In the late 1970s, this oil pump was established in Rute on Gotland. The oil was of good quality, but the extraction was too small and 14 years later the operation ceased. The pump now stands as a piece of industrial heritage. However, in this new project to make Gotland energy self-sufficient , there are no plans to extract fossil fuels. Photo: © Roland Magnusson /

Gotland – an energy self-sustaining case study

The Swedish island of Gotland is aiming to become a fully self-sufficient sustainable energy region with its Got Heat project.

In 1990, the per capita emissions of Gotland county were almost 5 times as high as the rest of Sweden, and by 2045 that figure could rise to almost 13 times as high. Gotland is also the only county in Sweden where greenhouse gas emissions have increased during the period 1990–2015.

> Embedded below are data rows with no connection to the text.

-- ==== Sys2Proof/Decode.lean ====
section
/-! DEFINITION. Decoding of command words by the match and mask rows of R72 (total, R75), rejecting by name, and the
encoder written from the same rows. A command word is one 32-bit word; there is no length decision (R82). -/

namespace Sys2Proof

/-- OP, bits 3:0 (R70). -/
def Word.op (w : Word) : BitVec 4 := w.extractLsb' 0 4
/-- T, bit 8 (R70). -/
def Word.t (w : Word) : Bool := w.getLsbD 8
/-- B0, bits 23:16 (R70). -/
def Word.b0 (w : Word) : Byte := w.extractLsb' 16 8
/-- B1, bits 31:24 (R70). -/
def Word.b1 (w : Word) : Byte := w.extractLsb' 24 8

/-- One row of R72: a word `w` encodes the row's command exactly when `w &&& mask = pattern`; `build` reads its free fields. -/
structure OpcodeRow where
  pattern : Word
  mask    : Word
  build   : Word → Instr

/-- The table of R72, in its order. -/
def opcodeRows : List OpcodeRow :=
  [ ⟨0x00000001#32, 0x0000FFFF#32, fun w => .push (Word.b1 w) (Word.b0 w)⟩,
    ⟨0x00000002#32, 0xFFFFFFFF#32, fun _ => .pop⟩,
    ⟨0x00000003#32, 0xFFFFFFFF#32, fun _ => .nearlyFull⟩,
    ⟨0x00000004#32, 0xFFFFFFFF#32, fun _ => .below⟩,
    ⟨0x00000005#32, 0xFFFFFFFF#32, fun _ => .now⟩,
    ⟨0x00000006#32, 0xFFFFFFFF#32, fun _ => .deadlineAfter⟩,
    ⟨0x00000007#32, 0xFFFFFFFF#32, fun _ => .reached⟩,
    ⟨0x00000008#32, 0xFFFFFFFF#32, fun _ => .poll⟩,
    ⟨0x00000009#32, 0xFF00FFFF#32, fun w => .writeByte (Word.b0 w)⟩,
    ⟨0x0000000A#32, 0xFFFFFFFF#32, fun _ => .readNb⟩,
    ⟨0x0000000B#32, 0xFFFFFEFF#32, fun w => .readTo (Word.t w)⟩,
    ⟨0x0000000C#32, 0xFFFFFFFF#32, fun _ => .sleepMs⟩,
    ⟨0x0000000D#32, 0xFFFFFFFF#32, fun _ => .sleepS⟩ ]

/-- Whether a word matches a row (R72). -/
def OpcodeRow.matchesWord (r : OpcodeRow) (w : Word) : Bool := w &&& r.mask == r.pattern

/-- Why a word is illegal (R75, R76). R79 treats the two alike. -/
inductive IllegalWord where
  /-- OP is 0x0, 0xE or 0xF. -/
  | reservedOpcode
  /-- OP is assigned and a field that must be 0 is not. -/
  | reservedField
deriving DecidableEq, Repr

/-- `decode` of R75: the row that matches, else a rejection by name. -/
def decode (w : Word) : Except IllegalWord Instr :=
  match opcodeRows.find? (fun r => r.matchesWord w) with
  | some r => .ok (r.build w)
  | none =>
    if Word.op w == 0x0#4 || Word.op w == 0xE#4 || Word.op w == 0xF#4 then .error .reservedOpcode
    else .error .reservedField

/-- A command word from its fields (R70): B1, B0, Z1 = 0, T, Z0 = 0, OP. -/
def packWord (b1 b0 : Byte) (t : Bool) (op : BitVec 4) : Word :=
  (b1.setWidth 32 <<< 24) ||| (b0.setWidth 32 <<< 16) ||| ((BitVec.ofBool t).setWidth 32 <<< 8) ||| op.setWidth 32

/-- The command word of a command (R70 to R72). -/
def encode : Instr → Word
  | .push status data => packWord status data false 0x1#4
  | .pop              => packWord 0#8 0#8 false 0x2#4
  | .nearlyFull       => packWord 0#8 0#8 false 0x3#4
  | .below            => packWord 0#8 0#8 false 0x4#4
  | .now              => packWord 0#8 0#8 false 0x5#4
  | .deadlineAfter    => packWord 0#8 0#8 false 0x6#4
  | .reached          => packWord 0#8 0#8 false 0x7#4
  | .poll             => packWord 0#8 0#8 false 0x8#4
  | .writeByte b      => packWord 0#8 b false 0x9#4
  | .readNb           => packWord 0#8 0#8 false 0xA#4
  | .readTo t         => packWord 0#8 0#8 t 0xB#4
  | .sleepMs          => packWord 0#8 0#8 false 0xC#4
  | .sleepS           => packWord 0#8 0#8 false 0xD#4

/-- The command word whose bits are `w` in the opcode table's numbering, `nbits` of them given, the bits above 0. Every
command word is one 32-bit word (R82); a number that does not fit 32 bits is none. -/
def tableWord (nbits w : Nat) : Option Word :=
  if w % 2 ^ nbits < 2 ^ 32 then some (BitVec.ofNat 32 (w % 2 ^ nbits)) else none

/-- What the decoder reads from a table word (none where it rejects). -/
def decodeTableWord (nbits w : Nat) : Option Instr :=
  match tableWord nbits w with
  | some v => (decode v).toOption
  | none => none

end Sys2Proof
end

Gotland has been chosen to test and demonstrate that it is possible to make the sustainable transition. The Swedish Energy Agency recently published a “Roadmap to enable Gotland to become a pilot for a sustainable energy system”. During the development of the roadmap, dialogue was established with many actors and stakeholders that operate or are interested in working on Gotland, such as private individuals, entrepreneurs and non-profit and public organisations.
The Swedish Environmental Institute IVL is now setting up the Got Heat project together with industrial companies and electricity and heat producers on the Swedish island of Gotland. The aim is to create a sustainable energy system where all interactions and all forms of energy waste are avoided. The project must extend to both existing and future industries and energy producers.

One example that increases the efficiency of the energy system is when wind power is used to produce hydrogen gas, while the heat generated during the production process is also used. However, in order to utilise this heat at reasonable cost, users must be located quite close to the source. Planning for this requirement is also part of the project, as new industries that need process heat must be established in the right location. The project will also bring together stakeholders that are planning to build solar parks, industrial villages and computer halls with the district heating company, Gotlands Energy.

“The project will enable us to build up an overall picture of Gotland’s heating sector, today and in the future, to determine what is required to exploit the existing opportunities and synergies. We hope this knowledge will contribute to a resource-optimised energy transition on Gotland that can also be used on other islands and in other countries and regions,” commented Theo Nyberg, IVL’s project manager, in a press release.